Every line from the one containing "def State.view (s : State) : HostView where" down to the last line of the listing below should be restated exactly, and nothing else.

Start of Block

-- ==== Sys2Proof/Machine/HostInterface.lean ====
section
/-! DEFINITION. The end of a tick (60_exceptions R164, R166): the timer decrement and the yield
point, with the host's events (R168 to R174), and what the host can read (R175, R176). -/

namespace Sys2Proof.Machine

/-- A timer one lower, never below 0 (R164). -/
def decrementTimer (t : Byte) : Byte := if t = 0 then 0 else t - 1

/-- TimerDecrement, both timers (R164). -/
def State.decrementTimers (s : State) : State :=
  { s with dt := decrementTimer s.dt, st := decrementTimer s.st }

/-- `togglePause()` on the run state; no effect after QUIT (R168, R173). -/
def RunState.toggle : RunState → RunState
  | .running => .paused
  | .paused => .running
  | .quit => .quit

/-- The host's events are heeded: no fault, and not after QUIT (R171). -/
def State.heedsHost (s : State) : Bool := decide (s.fault = none) && decide (s.runState ≠ .quit)

/-- One event of the host (R172, R173, R174); without effect while FAULT is set or after QUIT
(R171). -/
def HostEvent.apply (s : State) (e : HostEvent) : State :=
  if s.heedsHost then
    match e with
    | .keyDown k => { s with keypad := s.keypad.set k true }
    | .keyUp k => { s with keypad := s.keypad.set k false }
    | .togglePause => { s with runState := s.runState.toggle }
    | .requestQuit => { s with runState := .quit }
  else s

/-- The events the host delivers at the next yield point (R171: any finite sequence, or none). -/
def State.nextEvents (s : State) : List HostEvent := s.inputs.headD []

/-- The yield point, the last part of a tick that changes state: the host's events in order, and
the next tick starts with no slot used (R166 part 2). -/
def State.yieldPoint (s : State) : State :=
  s.nextEvents.foldl HostEvent.apply { s with inputs := s.inputs.tail, slot := 0 }

/-- The end of a tick that started RUNNING: the timers, then the yield point (R166, R160). -/
def State.endTick (s : State) : State := s.decrementTimers.yieldPoint

/-- What the host can read at a yield point (R175, R176). -/
structure HostView where
  display : Display
  st : Byte
  runState : RunState
  faultCode : Nat
deriving DecidableEq, Repr

/-- The host's reading of the state (R175, R176); it changes nothing. -/
def State.view (s : State) : HostView where
  display := s.display
  st := s.st
  runState := s.runState
  faultCode := s.faultCode

end Sys2Proof.Machine
end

End of Block

■ Completed task
def State.view (s : State) : HostView where
  display := s.display
  st := s.st
  runState := s.runState
  faultCode := s.faultCode

end Sys2Proof.Machine
end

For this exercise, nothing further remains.